TypeScript strictly typed - Part 2: full coverage typing

In the previous part of this posts series, we discussed about how and when to configure a TypeScript project. Now we will explain and solve the first problem of TypeScript default behavior: from partial to full coverage typing.

We will cover:

• What is really TypeScript?
• How typing works in TypeScript?
• Required missing types
• Ban any any
• The unknown unknown type
• Required errors checks
• Who is this?
• Should we add explicit types everywhere?
• Required objects and arrays types
• Required return types
• Do not use any library
• A better TypeScript lib
• Dangerous assertions

What is really TypeScript?

This topic requires to understand TypeScript correctly.

The official TypeScript home page defines it as "a strongly typed programming language that builds on JavaScript".

Everyone knows about the first part of the definition. Fewer are fully aware of the second part, "that builds on JavaScript", and what it means exactly.

It means that TypeScript is a superset of JavaScript. Told differently: valid JavaScript should be valid TypeScript.

Just change example.js to example.ts and it should be OK! (If by doing so, one gets errors, it would only be because they were doing bad things which were undetected in JavaScript, but never because of a TypeScript syntax problem.)

It was an important decision in TypeScript design, because it is one of the main reasons of its success.
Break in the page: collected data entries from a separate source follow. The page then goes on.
/-! ### The epilogue descriptor (R219 to R221) -/

/-- The fields of the six words (R219). -/
structure Epi where
  outFmt : Nat
  rounding : Nat
  layout : Nat
  act : Nat
  bias : Bool
  sumsq : Bool
  moments : Bool
  axis : Bool
  scale : W32
  outAddr : Nat
  outPitch : Nat
  osAddr : Nat
  osPitch : Nat
  biasAddr : Nat
  actParam : W32
  hist : Nat
  bitmap : Nat
  stats : Nat
  /-- a reserved bit is not zero -/
  reserved : Bool
deriving DecidableEq, Repr

def epiOf (d : List W64) : Epi :=
  let w (i : Nat) : W64 := d.getD i 0#64
  { outFmt := fld (w 0) 3 0, rounding := fld (w 0) 5 4, layout := fld (w 0) 7 6, act := fld (w 0) 11 8
    bias := bitAt (w 0) 12, sumsq := bitAt (w 0) 13, moments := bitAt (w 0) 14, axis := bitAt (w 0) 15, scale := hi32 (w 0)
    outAddr := fld (w 1) 19 0, outPitch := fld (w 1) 39 20, osAddr := fld (w 2) 22 0, osPitch := fld (w 2) 39 23
    biasAddr := fld (w 3) 19 0, actParam := hi32 (w 3), hist := fld (w 4) 22 0, bitmap := fld (w 4) 45 23, stats := fld (w 5) 19 0
    reserved := fld (w 0) 31 16 ≠ 0 || fld (w 1) 63 40 ≠ 0 || fld (w 2) 63 40 ≠ 0 || fld (w 3) 31 20 ≠ 0 ||
      fld (w 4) 63 46 ≠ 0 || fld (w 5) 63 20 ≠ 0 }

def Epi.blocks (e : Epi) : Bool := e.layout = 1
/-- The output carries a BS8 for each block. -/
def Epi.scaled (e : Epi) : Bool := e.outFmt ≤ 4
/-- Some statistics record is written. -/
def Epi.anyStats (e : Epi) : Bool := e.sumsq || e.moments

/-- Words of one update block of a format (R227). -/
def blockWords (f : Format) : Nat := 4 * f.bits

/-- Blocks up to the last that the tile's passes number: 32 for every pass, of which the last writes one for each two of its
rows (R227). -/
def Mt.blockEnd (t : Mt) : Nat := 32 * (t.passes - 1) + t.rowsOf (t.passes - 1) / 2

/-- The spans that the tile writes (R148, R221, R226, R227, R232). -/
def Epi.writes (e : Epi) (t : Mt) : List Span :=
  match formatOf e.outFmt with
  | none => []
  | some f =>
    let out : List Span :=
      if e.blocks then
        [(8 * e.outAddr, 8 * (t.blockEnd * blockWords f)), (e.osAddr, 8 * t.blockEnd)]
      else
        (8 * e.outAddr, (t.m - 1) * (8 * e.outPitch) + rowBytes f t.n) ::
          (if e.scaled then [(e.osAddr, (t.m - 1) * e.osPitch + cdiv t.n 32)] else [])
    let nb := if e.blocks then t.blockEnd else t.m * cdiv t.n 32
    let sc : List Span := if e.scaled then (e.bitmap, cdiv nb 8) :: (if t.op = 0x10 then [] else [(e.hist, 4 * nb)]) else []
    let st : List Span := if e.anyStats then [(8 * e.stats, 16 * (if e.axis then 1 else t.m))] else []
    out ++ sc ++ st

/-- The bias that its pours read. -/
def Epi.biasSpan (e : Epi) (t : Mt) : List Span := if e.bias then [(8 * e.biasAddr, 4 * t.n)] else []

/-- The forward format and the gradient format of a backward tile (R196), which bound its output (R86, R221). -/
def Epi.formatOk (e : Epi) (t : Mt) : Bool :=
  match operandFormat t.b.fmt, formatOf e.outFmt with
  | some fb, some fo =>
    if t.op = 0x10 then true
    else gradPermitted fb (t.op = 0x12) fo
  | _, _ => false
Indeed, if one already knows how to program with JavaScript, they already know how to program with TypeScript. Sure it will be basic TypeScript, but one does not have to learn a whole new language.

How typing works in TypeScript?

But this has a drawback: TypeScript is only partially typed by default.

Let us take a really basic example, which is valid JavaScript (and thus valid TypeScript):

function chocolate(quantity, organic = true) {}

Given that organic parameter has a default value, TypeScript is able to automatically infer that its type is boolean.

But TypeScript is not a seer: it cannot infer the type of quantity parameter.

So with explicit types, the above example is equivalent to this:

function chocolate(quantity: any, organic: boolean = true): void {}

It means that by default, only a portion of the code is really typed. Correctness of what is done with organic variable will be checked, but not what is done with quantity:

function chocolate(quantity: any, organic: boolean = true): void {
  // Compilation OK, but runtime error if `quantity` is a number
  quantity.toUpperCase();
  // Compilation error
  organic.toUpperCase();
}

Required missing types

• TypeScript: noImplicitAny (in strict)
• ESLint: missing rule
• Biome: suspicious.noImplicitAnyLet (in recommended)

To fix this default behavior, noImplicitAny is the most important TypeScript compiler option. It is included in strict mode.

// Compilation error in strict mode
function chocolate(quantity, organic = true) {}

It enforces explicit types when TypeScript cannot infer automatically:

// OK
function chocolate(quantity: number, organic = true) {}

Note that noImplicitAny enforces explicit types only when inference is not possible. So it is not required to add explicit types everywhere. But should we? We will discuss that below.

Biome has an additional linter rule noImplicitAnyLet (which does not exist yet in TypeScript ESLint) to catch something which noImplicitAny does not report:

let linter; // any
linter = "biome";

Ban any any

• ESLint: @typescript-eslint/no-explicit-any (in recommended)
• Biome: suspicious.noExplicitAny (in recommended)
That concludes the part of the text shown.